Research Topics and Financial Support

Post-transcriptional Gene Regulation in T Cells

Deregulation or inactivation of selected RNA-binding proteins induces the development of autoimmune and autoinflammatory diseases or boosts anti-tumor responses, respectively. We are trying to understand the complex interactions of selected RNA-binding proteins with newly identified cooperation partners and dissect how this network functions to control target mRNA expression via composite cis-elements. We aim to identify novel targets and markers and possible modes of therapeutic intervention. To reach this goal we undertake mechanistic analyses addressing the structural basis, function or regulation and employ global approaches to define binding sites and interactomes. We assess the physiologic importance of identified regulators in genetic models studying immune homeostasis, induced immune responses and pathologies.

Selected publications:

Tavernier, S. J. et al. A human immune dysregulation syndrome characterized by severe hyperinflammation with a homozygous nonsense Roquin-1 mutation. Nat Commun 10, 5337, https://doi.org/10.1038/s41467-019-12704-6 (2019).

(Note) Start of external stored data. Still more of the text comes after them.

theorem State.gateOutside_kept (s : State) (p : Nat) (mask : Nat)  (h0 : Kept q v s) : Kept q v (State.gateOutside s p mask) := by
  unfold State.gateOutside
  repeat' (first | (with_reducible assumption) | (with_reducible apply forEach_kept) | (with_reducible apply State.setGated_kept) | intro _ | (with_reducible apply forEach_kept) | (with_reducible apply foldl_kept) | (with_reducible apply foldl_snd_kept) | (with_reducible apply forEach_canonical) | (with_reducible apply foldl_canonical) | (with_reducible refine Kept.mem (q := q) (v := v) ?_) | (with_reducible refine kept_snd (by assumption) ?_) | (with_reducible apply ite_kept) | (with_reducible apply id_kept) | (with_reducible apply ite_snd_kept) | (with_reducible apply ite_memOk) | (unfold x; clear x) | (simp -zeta only [Kept.upd_iff]) | (extract_lets +onlyGivenNames x; have hx : Kept q v x := ?_; try clear_value x) | (extract_lets +onlyGivenNames x; have hx : Kept q v x.2 := ?_; try clear_value x) | (with_reducible apply hf) | (extract_lets +onlyGivenNames x; have hf : ∀ s, Kept q v s → Kept q v (x s) := ?_; try clear_value x) | (extract_lets +onlyGivenNames x; have hf : ∀ s a, Kept q v s → Kept q v (x s a) := ?_; try clear_value x) | (extract_lets +onlyGivenNames x; have hx : MemOk x := ?_; try clear_value x) | (extract_lets +onlyGivenNames x; try clear_value x) | split | (with_reducible apply optKept_some) | (with_reducible apply next_kept) | (with_reducible exact optKept_none) | (simp -zeta only [Kept.updMem_iff]) | (with_reducible apply keptM) | (with_reducible apply canonical_withRb) | (with_reducible apply canonical_withCc) | (with_reducible apply canonical_foldl_tset) | (with_reducible apply canonical_tdel) | (with_reducible refine canonical_rb (Kept.mem (q := q) (v := v) ?_)) | (with_reducible apply canonical_rb) | (with_reducible refine canonical_cc (Kept.mem (q := q) (v := v) ?_)))

theorem State.dropRosters_kept (s : State) (p : Nat) (gone : Roster → Bool)  (h0 : Kept q v s) : Kept q v (State.dropRosters s p gone) := by
  unfold State.dropRosters
  repeat' (first | (with_reducible assumption) | (with_reducible apply State.modCrs_kept) | (with_reducible apply forEach_kept) | (with_reducible apply State.incF_kept) | (with_reducible apply State.fail_kept) | intro _ | (with_reducible apply forEach_kept) | (with_reducible apply foldl_kept) | (with_reducible apply foldl_snd_kept) | (with_reducible apply forEach_canonical) | (with_reducible apply foldl_canonical) | (with_reducible refine Kept.mem (q := q) (v := v) ?_) | (with_reducible refine kept_snd (by assumption) ?_) | (with_reducible apply ite_kept) | (with_reducible apply id_kept) | (with_reducible apply ite_snd_kept) | (with_reducible apply ite_memOk) | (unfold x; clear x) | (simp -zeta only [Kept.upd_iff]) | (extract_lets +onlyGivenNames x; have hx : Kept q v x := ?_; try clear_value x) | (extract_lets +onlyGivenNames x; have hx : Kept q v x.2 := ?_; try clear_value x) | (with_reducible apply hf) | (extract_lets +onlyGivenNames x; have hf : ∀ s, Kept q v s → Kept q v (x s) := ?_; try clear_value x) | (extract_lets +onlyGivenNames x; have hf : ∀ s a, Kept q v s → Kept q v (x s a) := ?_; try clear_value x) | (extract_lets +onlyGivenNames x; have hx : MemOk x := ?_; try clear_value x) | (extract_lets +onlyGivenNames x; try clear_value x) | split | (with_reducible apply optKept_some) | (with_reducible apply next_kept) | (with_reducible exact optKept_none) | (simp -zeta only [Kept.updMem_iff]) | (with_reducible apply keptM) | (with_reducible apply canonical_withRb) | (with_reducible apply canonical_withCc) | (with_reducible apply canonical_foldl_tset) | (with_reducible apply canonical_tdel) | (with_reducible refine canonical_rb (Kept.mem (q := q) (v := v) ?_)) | (with_reducible apply canonical_rb) | (with_reducible refine canonical_cc (Kept.mem (q := q) (v := v) ?_)))

theorem State.endBell_kept (s : State) (p : Nat)  (h0 : Kept q v s) : Kept q v (State.endBell s p) := by
  unfold State.endBell
  repeat' (first | (with_reducible assumption) | (with_reducible apply State.setPair_kept) | (with_reducible apply State.modCrs_kept) | (with_reducible apply State.dropRosters_kept) | intro _ | (with_reducible apply forEach_kept) | (with_reducible apply foldl_kept) | (with_reducible apply foldl_snd_kept) | (with_reducible apply forEach_canonical) | (with_reducible apply foldl_canonical) | (with_reducible refine Kept.mem (q := q) (v := v) ?_) | (with_reducible refine kept_snd (by assumption) ?_) | (with_reducible apply ite_kept) | (with_reducible apply id_kept) | (with_reducible apply ite_snd_kept) | (with_reducible apply ite_memOk) | (unfold x; clear x) | (simp -zeta only [Kept.upd_iff]) | (extract_lets +onlyGivenNames x; have hx : Kept q v x := ?_; try clear_value x) | (extract_lets +onlyGivenNames x; have hx : Kept q v x.2 := ?_; try clear_value x) | (with_reducible apply hf) | (extract_lets +onlyGivenNames x; have hf : ∀ s, Kept q v s → Kept q v (x s) := ?_; try clear_value x) | (extract_lets +onlyGivenNames x; have hf : ∀ s a, Kept q v s → Kept q v (x s a) := ?_; try clear_value x) | (extract_lets +onlyGivenNames x; have hx : MemOk x := ?_; try clear_value x) | (extract_lets +onlyGivenNames x; try clear_value x) | split | (with_reducible apply optKept_some) | (with_reducible apply next_kept) | (with_reducible exact optKept_none) | (simp -zeta only [Kept.updMem_iff]) | (with_reducible apply keptM) | (with_reducible apply canonical_withRb) | (with_reducible apply canonical_withCc) | (with_reducible apply canonical_foldl_tset) | (with_reducible apply canonical_tdel) | (with_reducible refine canonical_rb (Kept.mem (q := q) (v := v) ?_)) | (with_reducible apply canonical_rb) | (with_reducible refine canonical_cc (Kept.mem (q := q) (v := v) ?_)))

Essig, K. et al. Roquin targets mRNAs in a 3'-UTR-specific manner by different modes of regulation. Nat Commun 9, 3810, doi:10.1038/s41467-018-06184-3 (2018).

Jeltsch, K. M. et al. Cleavage of roquin and regnase-1 by the paracaspase MALT1 releases their cooperatively repressed targets to promote T(H)17 differentiation. Nat Immunol 15, 1079-1089, doi:10.1038/ni.3008 (2014).

Vogel, K. U. et al. Roquin paralogs 1 and 2 redundantly repress the Icos and Ox40 costimulator mRNAs and control follicular helper T cell differentiation. Immunity 38, 655-668, doi:10.1016/j.immuni.2012.12.004 (2013).